Overcoming resistance

The NDM-1 enzyme’s structure revealed a large cavity (dark gray) capable of binding a variety of known antibiotics (shown in different colors). Once bound, the enzyme can cut the carbapenem ring, destroying the compound’s antibiotic activity. Modeling the interactions computationally can allow researchers to design compounds that will readily adhere to NDM-1 and prevent it from binding with antibiotics. (Argonne National Laboratory.)

As word spread from India last year that common bacteria strains showed resistance to all known antibiotics, some officials feared that terrorists might find a way to weaponize those bacteria and trigger an epidemic. A later study revealed these bacteria were in virtually every modern country’s drinking water supply. Officials worried that if people picked up one of these bugs, became ill and tried taking antibiotics to recover, the bacteria could bypass any drug.

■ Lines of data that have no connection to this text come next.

/-! ## setBridge -/

@[simp] theorem setBridge_sel (s : State) (b : Bool) (b' : BState) : (s.setBridge b b').sel = b := rfl
@[simp] theorem setBridge_bstate (s : State) (b : Bool) (b' : BState) : (s.setBridge b b').bstate = b' := rfl
@[simp] theorem setBridge_settleT0 (s : State) (b : Bool) (b' : BState) : (s.setBridge b b').settleT0 = s.settleT0 := rfl
@[simp] theorem setBridge_status (s : State) (b : Bool) (b' : BState) : (s.setBridge b b').status = s.status := rfl
@[simp] theorem setBridge_result (s : State) (b : Bool) (b' : BState) : (s.setBridge b b').result = s.result := rfl
@[simp] theorem setBridge_distance (s : State) (b : Bool) (b' : BState) : (s.setBridge b b').distance = s.distance := rfl
@[simp] theorem setBridge_mode (s : State) (b : Bool) (b' : BState) : (s.setBridge b b').mode = s.mode := rfl
@[simp] theorem setBridge_lastReadMs (s : State) (b : Bool) (b' : BState) : (s.setBridge b b').lastReadMs = s.lastReadMs := rfl
@[simp] theorem setBridge_lastSuccessMs (s : State) (b : Bool) (b' : BState) : (s.setBridge b b').lastSuccessMs = s.lastSuccessMs := rfl
@[simp] theorem setBridge_modeLine (s : State) (b : Bool) (b' : BState) : (s.setBridge b b').modeLine = s.modeLine := rfl
@[simp] theorem setBridge_session (s : State) (b : Bool) (b' : BState) : (s.setBridge b b').session = s.session := rfl
@[simp] theorem setBridge_viewChan (s : State) (b : Bool) (b' : BState) : (s.setBridge b b').viewChan = s.viewChan := rfl
@[simp] theorem setBridge_sessView (s : State) (b : Bool) (b' : BState) : (s.setBridge b b').sessView = s.sessView := rfl
@[simp] theorem setBridge_clock (s : State) (b : Bool) (b' : BState) : (s.setBridge b b').clock = s.clock := rfl
@[simp] theorem setBridge_periph (s : State) (b : Bool) (b' : BState) : (s.setBridge b b').periph = s.periph := rfl
@[simp] theorem setBridge_mem (s : State) (b : Bool) (b' : BState) : (s.setBridge b b').mem = s.mem := rfl
@[simp] theorem setBridge_buffers (s : State) (b : Bool) (b' : BState) : (s.setBridge b b').buffers = s.buffers := rfl
@[simp] theorem setBridge_ports (s : State) (b : Bool) (b' : BState) : (s.setBridge b b').ports = s.ports := rfl
@[simp] theorem setBridge_grant (s : State) (b : Bool) (b' : BState) : (s.setBridge b b').grant = s.grant := rfl
@[simp] theorem setBridge_transcript (s : State) (b : Bool) (b' : BState) : (s.setBridge b b').transcript = s.transcript := rfl
@[simp] theorem setBridge_returned (s : State) (b : Bool) (b' : BState) : (s.setBridge b b').returned = s.returned := rfl
@[simp] theorem setBridge_env (s : State) (b : Bool) (b' : BState) : (s.setBridge b b').env = s.env := rfl
@[simp] theorem setBridge_draws (s : State) (b : Bool) (b' : BState) : (s.setBridge b b').draws = s.draws := rfl
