/-! ## The decoded distance (R63, R109) -/

/-- The raw distance is its two bytes one behind the other, the high one first. -/
theorem rawDistance_eq_append (hi lo : Byte) : rawDistance hi lo = hi ++ lo := by
  rw [BitVec.append_def, BitVec.shiftLeftZeroExtend_eq]
  rfl

theorem rawDistance_toNat (hi lo : Byte) : (rawDistance hi lo).toNat = hi.toNat * 256 + lo.toNat := by
  rw [rawDistance_eq_append, BitVec.toNat_append, ← Nat.shiftLeft_add_eq_or_of_lt lo.isLt, Nat.shiftLeft_eq]

theorem decodedDistance_toNat (hi lo : Byte) :
    (decodedDistance hi lo).toNat = max 30 (rawDistance hi lo).toNat := by
  unfold decodedDistance
  split_ifs with h
  · exact (max_eq_left (BitVec.lt_def.mp h).le).symm
  · exact (max_eq_right (BitVec.not_lt.mp h)).symm

/-- Settles O38: the two bytes do not overlap in the half word, and the comparison is the one of the numbers. -/
theorem distanceArithmetic : Obligations.DistanceArithmetic := by
  unfold Obligations.DistanceArithmetic
  intro hi lo
  rw [decodedDistance_toNat, rawDistance_toNat]
  exact ⟨rfl, rfl⟩

end Sys2Proof
end

section
/-! The bridge operations of 41_bridge.md: what each of them is on a channel of 4 or more (R120), and the depth queries and the
one-byte receive on a channel 0..3 (R129 to R131). -/

namespace Sys2Proof.Machine

/-! ## A channel operand of 4 or more (R120) -/

theorem queryReceiveDepth_of_ge {c : Byte} (h : 4 ≤ c.toNat) (s : State) : queryReceiveDepth c s = (0x00#8, s) := by
  simp [queryReceiveDepth, channel?_of_ge h]

theorem queryTransmitDepth_of_ge {c : Byte} (h : 4 ≤ c.toNat) (s : State) :
    queryTransmitDepth c s = (0x00#8, s) := by
  simp [queryTransmitDepth, channel?_of_ge h]

theorem receiveByte_of_ge {c : Byte} (h : 4 ≤ c.toNat) (s : State) : receiveByte c s = (0x00#8, s) := by
  simp [receiveByte, channel?_of_ge h]

/-- The channel is tested before the buffer, so a short buffer is not refused here (R120). -/
theorem receiveBuffer_of_ge {c : Byte} (h : 4 ≤ c.toNat) (len : Byte) (dst : Ref) (s : State) :
    receiveBuffer c len dst s = .next (s.reply .nothing) := by
  simp [receiveBuffer, channel?_of_ge h]

theorem transmitByte_of_ge {c : Byte} (h : 4 ≤ c.toNat) (v : Byte) (s : State) : transmitByte c v s = s := by
  simp [transmitByte, channel?_of_ge h]

theorem transmitBuffer_of_ge {c : Byte} (h : 4 ≤ c.toNat) (len : Byte) (src : Ref) (s : State) :
    transmitBuffer c len src s = .next (s.reply .nothing) := by
  simp [transmitBuffer, channel?_of_ge h]

theorem setBaudRate_of_ge {c : Byte} (h : 4 ≤ c.toNat) (code : Byte) (s : State) : setBaudRate c code s = s := by
  simp [setBaudRate, channel?_of_ge h]

theorem execQrd_of_ge {c : Byte} (h : 4 ≤ c.toNat) (s : State) : execQrd c s = .next (s.reply (.byte 0x00)) := by
  simp [execQrd, queryReceiveDepth_of_ge h]

theorem execQtd_of_ge {c : Byte} (h : 4 ≤ c.toNat) (s : State) : execQtd c s = .next (s.reply (.byte 0x00)) := by
  simp [execQtd, queryTransmitDepth_of_ge h]

theorem execRxb_of_ge {c : Byte} (h : 4 ≤ c.toNat) (s : State) : execRxb c s = .next (s.reply (.byte 0x00)) := by
  simp [execRxb, receiveByte_of_ge h]

theorem execTxb_of_ge {c : Byte} (h : 4 ≤ c.toNat) (v : Byte) (s : State) :
    execTxb c v s = .next (s.reply .nothing) := by
  rw [execTxb, transmitByte_of_ge h]

theorem execSetBaud_of_ge {c : Byte} (h : 4 ≤ c.toNat) (code : Byte) (s : State) :
    execSetBaud c code s = .next (s.reply .nothing) := by
  rw [execSetBaud, setBaudRate_of_ge h]

/-! ## A channel operand of 0..3 -/

theorem queryReceiveDepth_of_lt {c : Byte} (h : c.toNat < 4) (s : State) :
    queryReceiveDepth c s = wireQuery 0x1#4 (c.extractLsb' 0 2) s := by
  simp [queryReceiveDepth, channel?_of_lt h]

theorem queryTransmitDepth_of_lt {c : Byte} (h : c.toNat < 4) (s : State) :
    queryTransmitDepth c s = wireQuery 0x3#4 (c.extractLsb' 0 2) s := by
  simp [queryTransmitDepth, channel?_of_lt h]

theorem receiveByte_of_lt {c : Byte} (h : c.toNat < 4) (s : State) :
    receiveByte c s = ((wireReceive (c.extractLsb' 0 2) 0x01#8 s).1.headD 0x00#8,
      (wireReceive (c.extractLsb' 0 2) 0x01#8 s).2) := by
  simp [receiveByte, channel?_of_lt h]

/-- A depth query with its reply: one bracket with the count it answers, every queue as the select found it (R124, R125). -/
theorem wireQuery_replied {opc : BitVec 4} {cc : Chan} {q : Queue} (s : State)
    (h : Phase.command.next (cmdByte opc cc) = .depth q cc) :
    ∃ a n t, (wireQuery opc cc s).2.reply (.byte (wireQuery opc cc s).1) = t ∧
      Emits s t [.sel, .xfer (cmdByte opc cc) a, .xfer 0x00 n, .desel] ∧
      Returns s t (.byte n) ∧ BusFrame s t ∧ SameMemory s t ∧ ∀ x, t.periph.get x = channelAtSelect s x := by
  obtain ⟨a, hemits⟩ := wireQuery_emits opc cc s
  have hbracket := wireQuery_bracketed opc cc s
  have hframe := hbracket.frame (.byte (wireQuery opc cc s).1)
  obtain ⟨hperiph, -⟩ := wireQuery_spec s h
  refine ⟨a, _, _, rfl, hemits, hbracket.returns _, hframe, busFrame_memory hframe, fun x => ?_⟩
  rw [State.reply_periph, hperiph]
  rfl

/-- A receive of length 1 answers and removes the head of RQ, and leaves the other channels (R131, R137). -/
theorem receiveByte_spec {c : Byte} (h : c.toNat < 4) (s : State) :
    (∀ v rest, (channelAtSelect s (c.extractLsb' 0 2)).rq = v :: rest → (receiveByte c s).1 = v) ∧
      (receiveByte c s).2.periph.get (c.extractLsb' 0 2) =
        { channelAtSelect s (c.extractLsb' 0 2) with rq := (channelAtSelect s (c.extractLsb' 0 2)).rq.tail } ∧
      ∀ x, x ≠ c.extractLsb' 0 2 → (receiveByte c s).2.periph.get x = channelAtSelect s x := by
  obtain ⟨htake, hself, hother, -⟩ := wireReceive_spec (c.extractLsb' 0 2) 0x01#8 s
  rw [receiveByte_of_lt h]
  refine ⟨fun v rest hrq => ?_, by simpa using hself, hother⟩
  have hlen := wireReceive_length (c.extractLsb' 0 2) 0x01#8 s
  obtain ⟨r, hr⟩ := List.length_eq_one_iff.mp hlen
  rw [hr, hrq] at htake
  simpa [hr] using htake

theorem receiveByte_bracketed {c : Byte} (h : c.toNat < 4) (s : State) : Bracketed s (receiveByte c s).2 := by
  rw [receiveByte_of_lt h]
  exact wireReceive_bracketed _ _ s

end Sys2Proof.Machine

namespace Sys2Proof

open Machine

/-- Settles O22: the count is that of the one receive-depth bracket, or no channel is named. -/
theorem qrdCompletes : Obligations.QrdCompletes := by
  unfold Obligations.QrdCompletes
  refine fun s c => ⟨fun hlt => ?_, fun hge => execQrd_of_ge hge s⟩
  obtain ⟨a, n, t, hreply, hspec⟩ := wireQuery_replied s (command_next_qrd (c.extractLsb' 0 2))
  rw [cmdByte_of_channel? (channel?_of_lt hlt)] at hspec
  have hexec : exec (.qrd c) s = .next t := by
    change execQrd c s = _
    rw [execQrd, queryReceiveDepth_of_lt hlt, hreply]
  exact ⟨a, n, t, hexec, hspec⟩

To produce the first publicly available model of a potent enzyme that was making the bacteria into superbugs, groups from across the Department of Energy’s Argonne National Laboratory and collaborators at Texas A&M University plied the computational muscle of Intrepid, the lab’s IBM Blue Gene/P.

Researchers focused on the bacterial enzyme NDM-1 (New Delhi Metallo-β-lactamase), which grabs a piece of the antibiotic beta-lactam ring, breaks it and renders the antibiotic useless. Analysis revealed the enzyme has an enormous and flexible active site, capable of gobbling the stout rings of existing antibiotics, including those of many powerful carbapenems, antibiotics of last resort. Decoding NDM-1 and quickly publishing their findings, the Argonne team documented the enzymes’ promiscuity and uncovered strategic flaws in existing antibiotic development strategies.

“From our simulations it appears that NDM-1 is capable of processing much larger molecules, voiding the easy path” of modifying existing molecules “to breathe new life into old drugs,” says Andrew Binkowski, assistant scientist in Argonne’s biosciences division and a fellow at the University of Chicago’s Computation Institute.

“The NDM-1 story is a really good test case of speed to solution,” says Binkowski, who collaborates with a team from Argonne, the University of Chicago and Northwestern University. “The time to the final solution is really important. If there is an outbreak and we want to quickly find viable drug leads to treat the infection, we can’t afford to wait hundreds of days. We want it in a matter of hours. Intrepid enables that possibility. We went in short order from headlines about a new national security threat to a crystallographic model of the protein used for designing new antibiotics, just months later.”